/-- UPLINK_FRAME_RECEIVED of a carrier DATA for a TERMINAL station in service that an alias stands for the source of:
one frame joins the station's downstream queue, with the alias's number as its from number, the blocks are taken, and
the alias is used. Where none stands for it, in a table with room, a DYNAMIC alias is made for it on the lowest
number of the segment's alias range that no station and no alias holds. For a printer's station it is a print unit,
here one marked MORE with no printer IDLE: it joins its source's open job whatever the printer's state, or opens a
job where the tests of R152 pass, or is refused by the first that fails, and a SPOOL_ACK with the answer joins the
uplink queue. Rests on the model's choices: time (log entry 2), a job's byte count past its range (7), the SPOOL_ACK
before what the decision offers (31). -/
def Obligations.CarrierDataIsRelayed : Prop :=
  (∀ (bs : List Byte) (dt : Nat) (s : State) (g : Seg) (n : Nat) (e : Station) (a : AliasEntry) (c : CarrierData),
    CarrierFor s bs g n c → s.dev.station g n = some e → e.state = .present ∨ e.state = .slow →
    e.role = .terminal → s.dev.inService g = true → s.dev.aliasFor g (.ethernet (rxSrc bs)) = some a →
    s.dev.printerAt g n = none → (s.dev.seg g).downq.length < 31 →
    max 1 ((c.payload.length + 255) / 256) ≤ s.dev.pool.free →
    ∃ t, exec (.uplinkFrameReceived bs dt) s = .next t ∧ t.pending = s.pending ∧
      (t.dev.seg g).downq = (s.dev.seg g).downq ++ [{
        fid := s.dev.nextFid, dest := n, fromNum := a.number, mark := c.mark, blocks := transitBlocks c.payload,
        enqueued := s.dev.clock + dt, failed := 0, refused := 0, flushMark := false }] ∧
      t.dev.pool.free = s.dev.pool.free - max 1 ((c.payload.length + 255) / 256) ∧
      t.dev.aliases = (s.dev.useAlias g a.number).aliases ∧
      (∀ h, h ≠ g → t.dev.seg h = s.dev.seg h) ∧
      Touches ([.clock, .downq, .names, .aliases, .pool, .pauseState] ++ Piece.raised) s.dev t.dev) ∧
  (∀ (bs : List Byte) (dt : Nat) (s : State) (g : Seg) (n m : Nat) (e : Station) (c : CarrierData),
    CarrierFor s bs g n c → s.dev.station g n = some e → e.state = .present ∨ e.state = .slow →
    e.role = .terminal → s.dev.inService g = true → s.dev.aliasFor g (.ethernet (rxSrc bs)) = none →
    s.dev.aliases.length < 128 → (s.dev.seg g).cfg.aliasLow ≤ m → m ≤ (s.dev.seg g).cfg.aliasHigh → m ≤ 254 →
    s.dev.station g m = none → s.dev.aliasAt g m = none →
    (∀ k, (s.dev.seg g).cfg.aliasLow ≤ k → k < m →
      (s.dev.station g k).isSome = true ∨ (s.dev.aliasAt g k).isSome = true) →
    s.dev.printerAt g n = none → (s.dev.seg g).downq.length < 31 →
    max 1 ((c.payload.length + 255) / 256) ≤ s.dev.pool.free →
    let a : AliasEntry := ⟨g, m, .dynamic, .ethernet (rxSrc bs), .active, s.dev.uptime, s.dev.uptime⟩
    ∃ t, exec (.uplinkFrameReceived bs dt) s = .next t ∧ t.pending = s.pending ∧
      (t.dev.seg g).downq = (s.dev.seg g).downq ++ [{
        fid := s.dev.nextFid, dest := n, fromNum := m, mark := c.mark, blocks := transitBlocks c.payload,
        enqueued := s.dev.clock + dt, failed := 0, refused := 0, flushMark := false }] ∧
      t.dev.pool.free = s.dev.pool.free - max 1 ((c.payload.length + 255) / 256) ∧
      t.dev.aliasAt g m = some a ∧ (∀ b, b ∈ t.dev.aliases ↔ b = a ∨ b ∈ s.dev.aliases) ∧
      (∀ h, h ≠ g → t.dev.seg h = s.dev.seg h) ∧
      Touches ([.clock, .downq, .names, .aliases, .pool, .pauseState] ++ Piece.raised) s.dev t.dev) ∧
  (∀ (bs : List Byte) (dt : Nat) (s : State) (g : Seg) (n i : Nat) (e : Station) (p : Printer) (c : CarrierData),
    CarrierFor s bs g n c → s.dev.station g n = some e → e.state = .present ∨ e.state = .slow → e.role = .printer →
    s.dev.printerAt g n = some i → s.dev.printer i = some p → s.dev.up.queue.length < 63 →
    (s.dev.ev.counter (.uplink .framesIn)).value ≠ 32767 → NoneIdle s.dev → c.mark = .more →
    let x := Source.ethernet (rxSrc bs)
    let room := s.dev.spoolOk (spoolNeed c.payload.length)
    let job := freeJobId s.dev.spool.jobs 255 s.dev.spool.nextId
    let acked := fun (t : State) (u : UnitAnswer) =>
      s.dev.up.queue ++ [s.dev.spoolAck (rxSrc bs) (rxDst bs) .more c.unit u] <+: t.dev.up.queue
    ∃ t, exec (.uplinkFrameReceived bs dt) s = .next t ∧ t.pending = s.pending ∧
      (∀ j, s.dev.openJob x i = some j → s.dev.jobBySerial j.serial = some j →
        (room = true → acked t (.accepted j.id) ∧ UnitJoins s.dev t.dev j c.payload) ∧
        (room = false → acked t .full ∧ UnitRefused s.dev t.dev (some j))) ∧
      (s.dev.openJob x i = none →
        (TakesNoJob s.dev p → acked t .unavailable ∧ UnitRefused s.dev t.dev none) ∧
        (¬ TakesNoJob s.dev p → p.jobLimit ≤ s.dev.jobCount i → acked t .limit ∧ UnitRefused s.dev t.dev none) ∧
        (¬ TakesNoJob s.dev p → s.dev.jobCount i < p.jobLimit →
          (32 ≤ s.dev.spool.jobs.length → acked t .tableFull ∧ UnitRefused s.dev t.dev none) ∧
          (s.dev.spool.jobs.length < 32 → room = false → acked t .full ∧ UnitRefused s.dev t.dev none) ∧
          (s.dev.spool.jobs.length < 32 → room = true →
            acked t (.accepted job) ∧ UnitOpens s.dev t.dev i x c.payload))) ∧
      Touches ([.clock, .jobs, .jobNames, .printers, .pool, .pauseState, .spoolCounters] ++ Piece.raised) s.dev t.dev)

Activity:
Go over the listing above and return each line with "that".

Written solution:
/-- UPLINK_FRAME_RECEIVED of a carrier DATA for a TERMINAL station in service that an alias stands for the source of:
number of the segment's alias range that no station and no alias holds. For a printer's station it is a print unit,
job where the tests of R152 pass, or is refused by the first that fails, and a SPOOL_ACK with the answer joins the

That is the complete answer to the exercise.